Preserving Historical Context While Responding to Present Housing Needs
Having served the assisted living needs of Lancaster’s senior residents since 1905, the historic Long Home (now known as Long Crest) had been vacant since 2011. Its owner, Presbyterian Senior Living (PSL), adaptively reused both the main Long Home structure and a nearby carriage house while constructing a new building addition for approximately 70 residents.
To maximize redevelopment efficiency, and achieve the historical commission’s desires, the carriage house was carefully relocated and integrated into this building addition. RGS collaborated with the project architect and general contractor to determine the best location for the carriage house.
Thoughtful Redevelopment Through Modern Design Strategies
Preserving public views toward the front sides of these historic structures, RGS intentionally located the new structure and parking area within what had traditionally been the rear portion of this approximately 4-acre property. All service functions such as deliveries, parking, and refuse collection now occur within a mostly hidden service courtyard, while iconic rolling lawns and many mature trees remain undisturbed by these recent additions.

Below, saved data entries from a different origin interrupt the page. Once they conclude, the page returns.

/-- A product with reduction length zero (R70), tile by tile. -/
def zeroProduct (j : Job) : List (Nat × List (Nat × Nat × List Nat)) :=
  (List.range j.group.count).flatMap fun g => (memberChunks j g).flatMap fun i => (memberColumns j g).map fun c =>
    (j.group.first + g, (List.range (Min.min j.tm (j.m - i * j.tm))).map fun r =>
      (i * j.tm + r, c * j.tn, (List.range (Min.min j.tn (j.n - c * j.tn))).map fun x =>
        match j.beta with
        | none => 0
        | some b =>
          let m := i * j.tm + r
          let n := c * j.tn + x
          (({ j with tprod := none } : Job).output m n (((j.cs.getD m []).getD n (.fin 0 0)).mul b)).2))

/-- Writes the outputs, tile by tile, each from its stake's die; the first failure is the answer (R133). -/
def writeTiles (j : Job) : List (Nat × List (Nat × Nat × List Nat)) → State → Option Fail × State
  | [], s => (none, s)
  | (stake, l) :: t, s =>
    let (f, s) := writeOuts (some (stake / 96)) (joinOuts (l.map j.outBytes)) s
    let (g, s) := writeTiles j t s
    (f.or g, s)

/-- The grid at the rungs it comes to. A re-weave that brings a wide rung's tile onto a block-scaled one has the tables read. -/
def runRungs (j : Job) (oa ob : Operand) : Cmd (Job × Run) := do
  let coil := (← get).coil
  let r := runGrid j coil
  if j.xt.isNone && r.rw.any fun e => blockRung (j.acc == .raw) e.new then
    let xt ← lateTable j oa j.m
    let wt ← lateTable j ob j.n
    let j := { j with xt, wt }
    pure (j, runGrid j coil)
  else pure (j, r)

/-- The deliveries of a run's passes, step by step, die 0 before die 1 (R125). -/
def deliverRun (j : Job) (oa ob : Operand) (r : Run) : Cmd Unit :=
  let ps := j.group.members.flatMap fun k => keep j.order j.tm j.tn [] (r.passes.reverse.filter fun p => p.stake == k)
  deliverSteps oa ob j.m j.n j.k ((stepsOf ps).flatMap fun ps => [(ps, 0), (ps, 1)]) []

/-- The effect of a matrix command whose checks have passed. -/
def runMatrix (j : Job) (oa ob : Operand) : Cmd Res := do
  if j.m = 0 || j.n = 0 then pure {}
  else
    if j.k = 0 then
      let j ← fetchJob j oa ob
      let f ← act (writeTiles j (zeroProduct j))
      pure (endWith f {})
    else
      readSrams j.group.arrayStores
      let j ← fetchJob (← fetchTables j) oa ob
      let (j, r) ← runRungs j oa ob
      deliverRun j oa ob r
      upd fun s => { s with coil := r.coil }
      upd (noteReweaves j r.rw)
      upd fun s => r.cnt.foldl (fun s e => count 0 (e.1 / 32) (e.1 % 32) e.2 s) s
      let stats := if j.stats && j.layer < (← get).layerCount then [(j.layer * 4 + j.kind, r.stats)] else []
      let f ← act (writeTiles j r.outs)
      pure (endWith f { rewoven := !r.rw.isEmpty, stats })

/-- The regions a matrix command will write: C, when it has elements. -/
def Job.regions (j : Job) : List (BitVec 32 × Nat × Nat) :=
  if j.m = 0 || j.n = 0 then [] else [(j.c.handle, j.c.offset, (j.c.region j.m j.n).extent)]

def planMatrix (q : Nat) (acc : Bool) (p : Packet) : Cmd Plan := do
  let (j, oa, ob, names) ← checkMatrix q acc p
  pure { outs := j.regions, names := p.handle 16 :: names, run := runMatrix j oa ob }

/-- MATMUL. -/
def execMatmul (q : Fin 64) (p : Packet) (s : State) : Host.Outcome State Fault Refusal :=
  .next (issueS q 0x01 p (planMatrix q false p) s)

/-- MATMUL_ACC. -/
def execMatmulAcc (q : Fin 64) (p : Packet) (s : State) : Host.Outcome State Fault Refusal :=
  .next (issueS q 0x02 p (planMatrix q true p) s)

end Sys2Proof.Machine
end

Working with the South Central Transit Authority, RGS proposed a new bus stop with a connecting walkway to encourage residents and neighbors to utilize available public transportation. This new walkway follows the earlier route of Long Home’s original carriage drive. The location of the new structure along Walnut Street was also an attempt to further enhance the streetscape, with the new building’s architecture somewhat mimicking the rhythm and details from nearby streetscapes. Doing so allowed for the creation of a service courtyard where cars now park and deliveries are received.
Fitting Affordable Housing into an Established Neighborhood
Construction of multi-family, independent living facilities within Lancaster’s R-4 Zone required a Special Exception from the city’s Zoning Hearing Board. This project also required approvals from Lancaster’s Traffic Commission, Shade Tree Commission, Historical Commission, City Council, and Planning Commission.
Throughout this extensive process, several meetings were scheduled with Long Crest neighbors who initially opposed redevelopment efforts, but eventually voiced their support once specific project details were known.
Thanks in large part to the RGS team’s innovative and thoughtful design strategies, Long Crest now provides much-needed affordable housing, adaptively reuses two landmark structures, and once again contributes to its distinctive neighborhood context.